Started by May 21, 2009 12:16 PM
13 comments, last by AlphaCoder 15 years, 6 months ago
I would like to make an AI that plays a very simple game: Rules: 19x19 grid. players take turn placing pieces on the board subject to the following conditions: -first piece gets placed in center -subsequent pieces must be placed horizontally, vertically, or diagonally adjacent to another already-placed piece -5 in a row wins You could call this a Gomoku variant.. with the modification that pieces must be placed adjacent to others. My question: What would be the best way to implement an engine for this game in terms of playing strength? -neural network approach? -straightforward minimax approach either way what types of scoring should i use? simple +1 for player1 win, -1 for player2 win, 0 for no win yet? would there be any better ways for evaluating positions, like looking for lots of 4-in-a-row's or lots of 3-in-a-rows.. maybe giving them piece values like in chess: X points for a 3 in a row, X' points for a 3 in a row only blocked on one end, X'' points for a 3 in a row not blocked on any ends. etc. and these scores being the weights or "dna" for the genetics or neural networks of the engine. so many ideas are occuring to me, but the most important problem i'm having is that i have no way of knowing or even.. making an educated guess as to which method would lead to the best.. or have a good chance of leading to the best results. Any help at all would be appreciated very much
http://www.sharpnova.com
Definitely minimax. You'll probably need an evaluation function that rewards open threats, as you were saying. You may benefit from some sort of quiescence search, but this is probably not trivial to get right. You can use extensions to look further into lines with forced moves.

Go in small steps. Start with minimax and a random evaluation function if the game is not decided yet. Add alpha-beta pruning and some move order heuristic ("killer move" will probably work well). Add a hash table. Implement iterative deepening. Keep refining your evaluation function.

It's a never-ending project, but you can get a decent playing level quickly.
Advertisement
Minimax might get expensive pretty quickly. There's a way other than minimax to do this.

1) Traverse the grid. Check is to see if the square is open, if so you want to score it. Proceed to 2) else next node.

2) Check to see if any neighbors are occupied.
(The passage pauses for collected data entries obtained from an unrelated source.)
/-- The event router (02 R54, R462): the next SEQ, the last raise of each held-off event and scope, the PCIe event
queue, and the log ring's count of records and of records after the trigger (17 R437). -/
structure EvtState where
  seq     : Nat := 0
  holdoff : Tab Nat := []
  pciq    : List EvRec := []
  logCnt  : Nat := 0
  logPost : Nat := 0
  deriving DecidableEq, Repr

/-- A clock or angle base (10 Table 10.1): seconds, nanoseconds, the 32-bit accumulator fraction, the steps and the set
that wait for the next clock (R259), the period count and the angle of an angle base. -/
structure TBase where
  sec   : Nat := 0
  ns    : Nat := 0
  frac  : Nat := 0
  step  : List Int := []
  set   : Option (Nat × Nat) := none
  count : Nat := 0
  angle : Nat := 0
  deriving DecidableEq, Repr

/-- An access that its requester still waits for (02 R40): it went over the Stairwell. `tag` is its number. -/
structure PendAcc where
  req   : Requester
  addr  : Nat
  write : Bool
  since : Nat
  tag   : Nat
  timedOut : Bool := false
  deriving DecidableEq, Repr

/-- The register bus of a die: the completion of the last access it performed, the pointer of the semaphore arbiter
(02 R46), and the accesses whose response is outstanding. -/
structure BusState where
  resp    : Resp := {}
  semPtr  : Nat := 0
  waiting : List PendAcc := []
  nextTag : Nat := 0
  deriving DecidableEq, Repr

/-- The queue blocks and mailboxes of a die (chapter 13): queue RAM words, the instants at which stale timers started
(under the queue block), the words of each mailbox direction (under 2·mailbox, AB, and 2·mailbox + 1, BA) and the instants
at which drain timers started; host SRAM; the MSI-X vectors sent; the instant at which MTIME was 0 (R347); whether the
host complex is fenced (R345). -/
structure HostState where
  qram   : Tab Word := []
  stale  : Tab Nat := []
  mbx    : Tab (List Word) := []
  drain  : Tab Nat := []
  sram   : Memory := []
  msix   : List Nat := []
  mtBase : Nat := 0
  fenced : Bool := false
  deriving DecidableEq, Repr

/-! ### Field buses (chapter 6) -/

/-- A frame in a CAN transmit queue (06 R156): its source (0 route, 1 engine, 2 message buffer, 3 time master, 4 host
record), a host record's tag, the message buffer or time-reference role (1 Sync, 2 Follow-up) it comes from, its entry
instant, the set it is tagged with, retransmissions used, its first start of frame, the start-of-frame stamp and whole
position of the running attempt, its origin tag (12 R328), and whether it is on the wire. `eligible` is the instant from
which it may be offered (12 R337). -/
structure TxEntry where
  frame    : BusFrame
  src      : Nat
  hostTag  : Word := 0
  buf      : Nat := 0
  role     : Nat := 0
  entered  : Nat := 0
  tag      : Nat := 0
  tries    : Nat := 0
  firstSof : Option Nat := none
  sofStamp : Nat := 0
  sofPos   : Nat := 0
  origin   : Nat := 0
  wire     : Bool := false
  eligible : Option Nat := some 0
  deriving DecidableEq, Repr

/-- A CAN channel: its transmit queue, a sleep request that waits for bus idle (R165), bus-off entry and recovery (R163),
the last whole millisecond at which its time master queued a Sync (R167). -/
structure CanChan where
  q          : List TxEntry := []
  sleepReq   : Bool := false
  recovering : Bool := false
  boffAt     : Nat := 0
  lastSync   : Nat := 0
  deriving DecidableEq, Repr

/-- A LIN frame in progress (R173 to R176): its identifier, whether the channel publishes the response or subscribes to
it, the response it sends, the set it is tagged with, whether it is the go-to-sleep command (R177), and the response's origin
tag. -/
structure LinCur where
  id   : Nat
  pub  : Bool
  data : List Byte := []
  tag  : Nat := 0
  gts  : Bool := false
  origin : Nat := 0
  deriving DecidableEq, Repr

/-- A LIN channel: live response buffers by identifier, identifiers whose live buffer changed since a break last took its
response, the frame in progress, the last bus activity, the instant from which headers are accepted after a wake, a go-to-sleep
command that waits, the end of a wake pulse it drives, origin tags of live responses, and the responses that wait for
their vote: 0 without a digest yet, else one more than the position from which they are eligible (12 R337). -/
structure LinChan where
  live     : Tab (List Byte) := []
  unsent   : List Nat := []
  cur      : Option LinCur := none
  active   : Nat := 0
  wakeAt   : Option Nat := none
  gts      : Bool := false
  pulseEnd : Nat := 0
  tags     : Tab Nat := []
  waits    : Tab Nat := []
  deriving DecidableEq, Repr

/-! ### The Gallery and the direct routes (chapter 5) -/

/-- A signal slot (05 Table 5.1). -/
structure Slot where
  value  : Word := 0
  stamp  : Word := 0
  seq    : Nat := 0
  status : Nat := 0
  source : Nat := 0
  subh   : Nat := 0
  prof   : Nat := 0
  deriving DecidableEq, Repr

/-- What a Gallery write does: a put or group write with one stamp (an import sets its own status), an atomic add, or a
compare-and-swap; the last two return the old value to a register. -/
inductive GalOp where
  | put (vals : List Word) (stamp : Word) (status : Nat)
  | add (rd : Nat) (addend : Word)
  | cas (rd : Nat) (old new : Word)
  deriving DecidableEq, Repr

/-- The bus access that a host put is: its requester, its address, its number, whether it is posted (05 R119). -/
structure HostPut where
  req    : Requester
  addr   : Nat := 0
  tag    : Nat := 0
  posted : Bool := false
  deriving DecidableEq, Repr

/-- A Gallery write on its way: its arbiter position (04 R98), the SOURCE it records, the slot it starts at, what it does,
the context that issued it, or the requester whose put or group it is (`group`: through the group port), and the origin tag
of its cause (12 R328). -/
structure GalReq where
  pos    : Nat
  source : Nat
  handle : Nat
  op     : GalOp
  ctx    : Option Nat := none
  host   : Option HostPut := none
  group  : Bool := false
  origin : Nat := 0
  deriving DecidableEq, Repr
If not, score = 0 or -999 or whatever. If so...

3) for each occupied neighbor, check to see if there is a forming line of yours or opponents in each of the 8 directions. If the line is 4, mark square as high priority. If line is 3, slightly less, etc. Note that this is cumulative for both sides. Blocking 2 sets of opponent's 3s is better than 1 set. Blocking 1 set of opponent's and adding a 4th onto one of your sets of 3's is better than doing either action alone.
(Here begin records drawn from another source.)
-- ==== Sys2Proof/Machine/Tables.lean ====
section
/-! DEFINITION. Machine/Tables.lean: the forwarding tables (chapter 9): entries and their errors, FDB buckets, learning, moves,
flushes and aging, staged edits, the Proofer, engine lookups of tables 0 to 4. -/

namespace Sys2Proof.Machine

/-! ### Entries (R232, R246) -/

/-- Bits of a number. -/
def bitsOf (v lo w : Nat) : Nat := v / 2 ^ lo % 2 ^ w

/-- Entries of a table (09 Table 9.1). -/
def tableSize (t : Nat) : Nat := [65536, 4096, 2048, 4096, 2048, 65536, 4096, 1024].getD t 0

/-- Words of an entry of a table. -/
def tableWords (t : Nat) : Nat := [3, 3, 8, 2, 4, 4, 4, 1].getD t 0

/-- The defined fields of each word of an entry (09 Tables 9.2 to 9.5; 05 Tables 5.7, 5.16). -/
def tableMasks (t : Nat) : List Nat :=
  match t with
  | 0 => [0xFFFFFFFF, 0xFFFFFFFF, 0x00FFFFFF]
  | 1 => [0x9FFFFFFF, 0x1FFFFFFF, 0x0007FFFF]
  | 2 => [0xFFFFFFFF, 0x7FFFFFFF, 0xFFFFFFFF, 0x7FFFFFFF, 0x1FFFFFFF, 0xA0000FFF, 0, 0]
  | 3 => [0x87FFFFFF, 0x0FFF07FF]
  | 4 => [0xF1FFFFFF, 0x81FFFFFF, 0x00FFFFFF, 0x00FFFFFF]
  | 5 => [0xFFFFFFFF, 0xFFFFFFFF, 0x007FFFFF, 0x00FFFFFF]
  | 6 => [0x9FFFFFFF, 0x1FFFFFFF, 0xFFFF007F, 0]
  | 7 => [0x1FFFFFFF]
  | _ => []

/-- The hall of a table (09 Table 9.1). -/
def tableHall (t : Nat) : Hall := if t = 5 ∨ t = 6 then .bus else .swc

/-- The key of an entry. -/
def entryKey (t i : Nat) : Nat := 65536 * t + i

/-- The words of an entry as stored; an unlisted entry is zero, table 6 stands in the BRG map registers. -/
def DieState.entry (d : DieState) (t i : Nat) : List Nat :=
  if t = 6 then
    [d.rd brgMapAMatch 0 i + 2 ^ 31 * d.rd brgMapAValid 0 i, d.rd brgMapB 0 i,
     d.rd brgMapCChan 0 i + 32 * d.rd brgMapCAnych 0 i + 64 * d.rd brgMapCHmode 0 i + 65536 * d.rd brgMapCHbase 0 i, 0]
  else
    match Tab.get? d.tbl.ent (entryKey t i) with
    | some ws => ws.map BitVec.toNat
    | none => List.replicate (tableWords t) 0

/-- An entry has an uncorrectable error. -/
def DieState.entryBad (d : DieState) (t i : Nat) : Bool := d.tbl.ue.contains (entryKey t i)

/-- The entry as a lookup reads it: one with an uncorrectable error reads as VALID = 0 (R246). -/
def DieState.entryRead (d : DieState) (t i : Nat) : List Nat :=
  if d.entryBad t i then List.replicate (tableWords t) 0 else d.entry t i

/-- The entry in the set of a tag: an edited entry's former contents for the old set (R250). -/
def DieState.entryAs (d : DieState) (tag t i : Nat) : List Nat :=
  if tag = d.gen then d.entryRead t i
  else
    match Tab.get? d.tbl.former (entryKey t i) with
    | some ws => ws.map BitVec.toNat
    | none => d.entryRead t i

/-- Word `k` of an entry. -/
def wd (ws : List Nat) (k : Nat) : Nat := ws.getD k 0

/-- A read meets an entry with an uncorrectable error: counted and raised (R246; 17 R428). -/
def DieState.ueRead (d : DieState) (t i : Nat) : DieState :=
  if d.entryBad t i then
    ((d.cnt fwtUe 0 t).cnt evtUe 0 (tableHall t).num).raise 0x0603 (i + t * 65536)
  else d

/-- The reads of several entries. -/
def DieState.ueReads (d : DieState) (t : Nat) (is : List Nat) : DieState :=
  if d.tbl.ue.isEmpty then d else is.foldl (fun d i => d.ueRead t i) d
4) After finishing the eval of all possible plays, you can rank the plays by the evaluated score and select (most rationally) the top scoring play. For difficulty tweaking, you can select from among the top n plays where n expands to create gradually dumber play. Doing this also increases game to game variety.

The most important factor above is creating the scoring function. How much more important is a row of 3 than 2, for example? You can use a scoring function that is exponential in nature. e.g.:

n: Score
1: 1
2: 2
3: 4
4: 8

The problem with the above is that blocking two rows of 3 and a row of 1 with a single play will score higher than blocking the obvious winner of a row of 4. Therefore, a logarithmic curve can be used:

n: Score
1: 1
2: 10
3: 100
4: 1000

This method guarantees that no amount of multiple play can supersede the layer above it. Since there are only 8 possible things you can add together (one in each direction), blocking or adding to 8 3's would only be 800 points... you would still elect to block or complete the 4. Therefore, the only thing that the cumulative points assist with is ranking combination moves. e.g. 2 3's and a 2 are better than 2 3's and a 1.
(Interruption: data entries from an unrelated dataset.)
/-- A frame with a handle passes its stream filter, meter, recovery and generation functions, in lookup order. -/
def DieState.streamFilter (d : DieState) (f : SFrame) : Filtered × DieState :=
  match f.handle with
  | none => ({ frame := f }, d)
  | some h =>
    let e := d.entryAs f.tag 3 h
    if !(wd e 0).testBit 31 then ({ frame := { f with handle := none } }, d.ueRead 3 h)
    else
      let d0 := d.cnt swcSfcMatched 0 h
      let maxsdu := bitsOf (wd e 0) 0 14
      let meten := (wd e 0).testBit 15
      let sren := (wd e 1).testBit 26
      if (d0.rd swcSfBlk 0 (h / 32)).testBit (h % 32) then ({ frame := f, pass := false }, d0.cnt swcSfcDropSdu 0 h)
      else if maxsdu ≠ 0 ∧ maxsdu < f.length then
        let d1 := d0.cnt swcSfcDropSdu 0 h
        let d2 := if (wd e 0).testBit 14 then
            (d1.wr swcSfBlk (d1.rd swcSfBlk 0 (h / 32) + 2 ^ (h % 32)) 0 (h / 32)).raise 0x0502 h
          else d1
        ({ frame := f, pass := false, ctOk := !meten && !sren, stomp := true }, d2)
      else
        let m := if meten then
            d0.meter f.tag (bitsOf (wd e 0) 16 11) f.length ((outerTci f.bytes).any fun t => t.testBit 12)
          else (.green, d0)
        let dropYellow := meten && (wd (d.entryAs f.tag 4 (bitsOf (wd e 0) 16 11)) 0).testBit 30
        if m.1 = .red ∨ (m.1 = .yellow ∧ dropYellow) then
          ({ frame := f, pass := false }, m.2.cnt swcSfcDropMeter 0 h)
        else
          let f1 := if m.1 = .yellow then { f with dei := true } else f
          let d2 := m.2.cnt swcSfcPassed 0 h
          let srf := bitsOf (wd e 1) 16 10
          let r := if sren && d2.bitAs f.tag swcSrfAEn 0 srf then d2.recover f.tag srf (rtagSeq f.bytes) else (true, d2)
          if !r.1 then ({ frame := f1, pass := false }, r.2)
          else
            let f2 := if (wd e 1).testBit 27 then { f1 with bytes := rtagPop f1.bytes } else f1
            let sgf := bitsOf (wd e 1) 0 10
            if (wd e 1).testBit 10 && r.2.bitAs f.tag swcSgfEn 0 sgf then
              ({ frame := { f2 with seqGen := some (r.2.rd swcSgfNext 0 sgf) }, ctOk := !meten && !sren },
                r.2.wr swcSgfNext (r.2.rd swcSgfNext 0 sgf + 1) 0 sgf)
            else ({ frame := f2, ctOk := !meten && !sren }, r.2)

/-! ### The forwarding lookup (09 R233, R234) -/

/-- Ports of a bit mask. -/
def portsOf (mask : Nat) : List Nat := (List.range 29).filter fun p => mask.testBit p

/-- The result of the lookup: the frame as it goes on, its destination ports, whether it may cut through, whether it is
stomped, the FID when its source is learned. -/
structure Lookup where
  frame : SFrame
  dest  : List Nat := []
  ctOk  : Bool := false
  stomp : Bool := false
  learn : Option Nat := none
  deriving DecidableEq, Repr

/-- The destination set and engine selector (R234). -/
def DieState.destSet (d : DieState) (f : SFrame) (ve : List Nat) : List Nat × Nat :=
  let da := f.bytes.take 6
  let fid := bitsOf (wd ve 2) 0 12
  let members := wd ve 0
  let (raw, esel) := match d.fdbFindAs f.tag (macLo da, macHi da + fid * 65536) with
    | some s =>
      let e := d.entryAs f.tag 0 s
      (if fdbMc e then wd (d.entryAs f.tag 7 (fdbDest e)) 0 else 2 ^ fdbDest e, fdbEsel e)
    | none =>
      (if (byteAt da 0).toNat.testBit 0 then d.rdAs f.tag fwtFloodMc else d.rdAs f.tag fwtFloodUc, bitsOf (wd ve 2) 13 6)
  ((portsOf raw).filter fun p =>
    (p = 27 || members.testBit p) && p ≠ f.ingress && !(f.noEng && p = 27), esel)

/-- The lookup reads the multicast group of its FDB entry (R234, R246). -/
def DieState.groupRead (d : DieState) (f : SFrame) (ve : List Nat) : DieState :=
  let da := f.bytes.take 6
  match d.fdbFindAs f.tag (macLo da, macHi da + bitsOf (wd ve 2) 0 12 * 65536) with
  | some s => if fdbMc (d.entryAs f.tag 0 s) then d.ueReads 7 [fdbDest (d.entryAs f.tag 0 s)] else d
  | none => d

/-- The source of a frame is learned (09 R236): LEARN of port and VLAN, an individual address that is not zero. -/
def DieState.learns (d : DieState) (f : SFrame) (ve : List Nat) : Bool :=
  let sa := (f.bytes.drop 6).take 6
  d.bitAs f.tag fwtPortALearn 0 f.ingress && (wd ve 2).testBit 12 && !(byteAt sa 0).toNat.testBit 0
    && sa.any fun b => decide (b ≠ 0)

/-- The lookup of a frame: none when it is dropped. -/
def DieState.lookup (d : DieState) (f0 : SFrame) : Option Lookup × DieState :=
  let i := f0.ingress
  let tci := outerTci f0.bytes
  let vid := match tci with
    | some t => if t % 4096 = 0 then d.rdAs f0.tag fwtPortAPvid 0 i else t % 4096
    | none => d.rdAs f0.tag fwtPortAPvid 0 i
  let prio := match tci with
    | some t => t / 8192
    | none => d.rdAs f0.tag ethRxdef i
  let f1 := { f0 with vid := vid, prio := prio, edit := true }
  let ve := d.entryAs f1.tag 1 vid
  let d1 := d.ueRead 1 vid
  if vid = 0 ∨ vid = 4095 ∨ !(wd ve 0).testBit 31 ∨ (i ≠ 27 ∧ !(wd ve 0).testBit i ∧ d.bitAs f1.tag fwtPortAIfilt 0 i) then
    (none, d1.cnt fwtPortB 0 i)
  else
    let mac (bs : List Byte) : Nat × Nat := (macLo bs, macHi bs)
    let da := mac (f1.bytes.take 6)
    let sa := mac ((f1.bytes.drop 6).take 6)
    let h := match d1.streamFind f1.tag (some i) da sa (vid * 65536 + prio * 2 ^ 28) with
      | some k => some (bitsOf (wd (d1.entryAs f1.tag 2 k) 5) 0 12)
      | none => none
    let r := (d1.ueReads 2 (d1.badEntries 2)).streamFilter { f1 with handle := h }
    if !r.1.pass && !r.1.stomp then (none, r.2)
    else
      let f2 := r.1.frame
      let t := r.2.destSet f2 ve
      let d2 := (r.2.ueReads 0 (bucketSlots (bucketOfKey (da.1, da.2 + bitsOf (wd ve 2) 0 12 * 65536)))).groupRead f2 ve
      (some { frame := { f2 with esel := t.2 }, dest := t.1, ctOk := r.1.ctOk && !f2.macsec, stomp := r.1.stomp,
              learn := if d2.learns f2 ve then some (bitsOf (wd ve 2) 0 12) else none }, d2)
I believe that you will find this method pretty quick to program, quick in its execution, and somewhat realistic in its nature of play.

Dave Mark - President and Lead Designer of Intrinsic Algorithm LLC
Professional consultant on game AI, mathematical modeling, simulation modeling
Co-founder and 10 year advisor of the GDC AI Summit
Author of the book, Behavioral Mathematics for Game AI
Blogs I write:
IA News - What's happening at IA | IA on AI - AI news and notes | Post-Play'em - Observations on AI of games I play

"Reducing the world to mathematical equations!"

Would this be a good data structure for a board position?

-19x19 matrix where cells correspond to empty, player1's piece, or player2's piece
-legal moves list
-depth
-the move that lead to this position (for use in doing a quick search around that move to check for a 5-in-a-row, and also for knowing whos turn it is at this plydepth)


is this too large of a data structure for generating the tree or is it about right?

note: this is in response to the first reply

i'd also like to try InnocuousFox's solution as well. i actually think really strong gomoku engines use his method.. in conjunction with some sort of highly pruned search
http://www.sharpnova.com
You don't need to expand the tree in memory. You can do everything using a single board structure on which you do and undo moves. The list of legal moves can be a local variable in the recursive search function. The check for whether the last move achieved five-in-a-row can be done at the time the move is performed (have the function return a bool).

What Dave described is a depth-one minimax search. I am sure one can do much better than that. I may try to write a simple searcher myself.

Regarding scoring:

Each move has to be adjacent to an existing piece. Therefore, each move is either a 'block' or 'extension' or a combination of multiple instances of them. There is no quiet move.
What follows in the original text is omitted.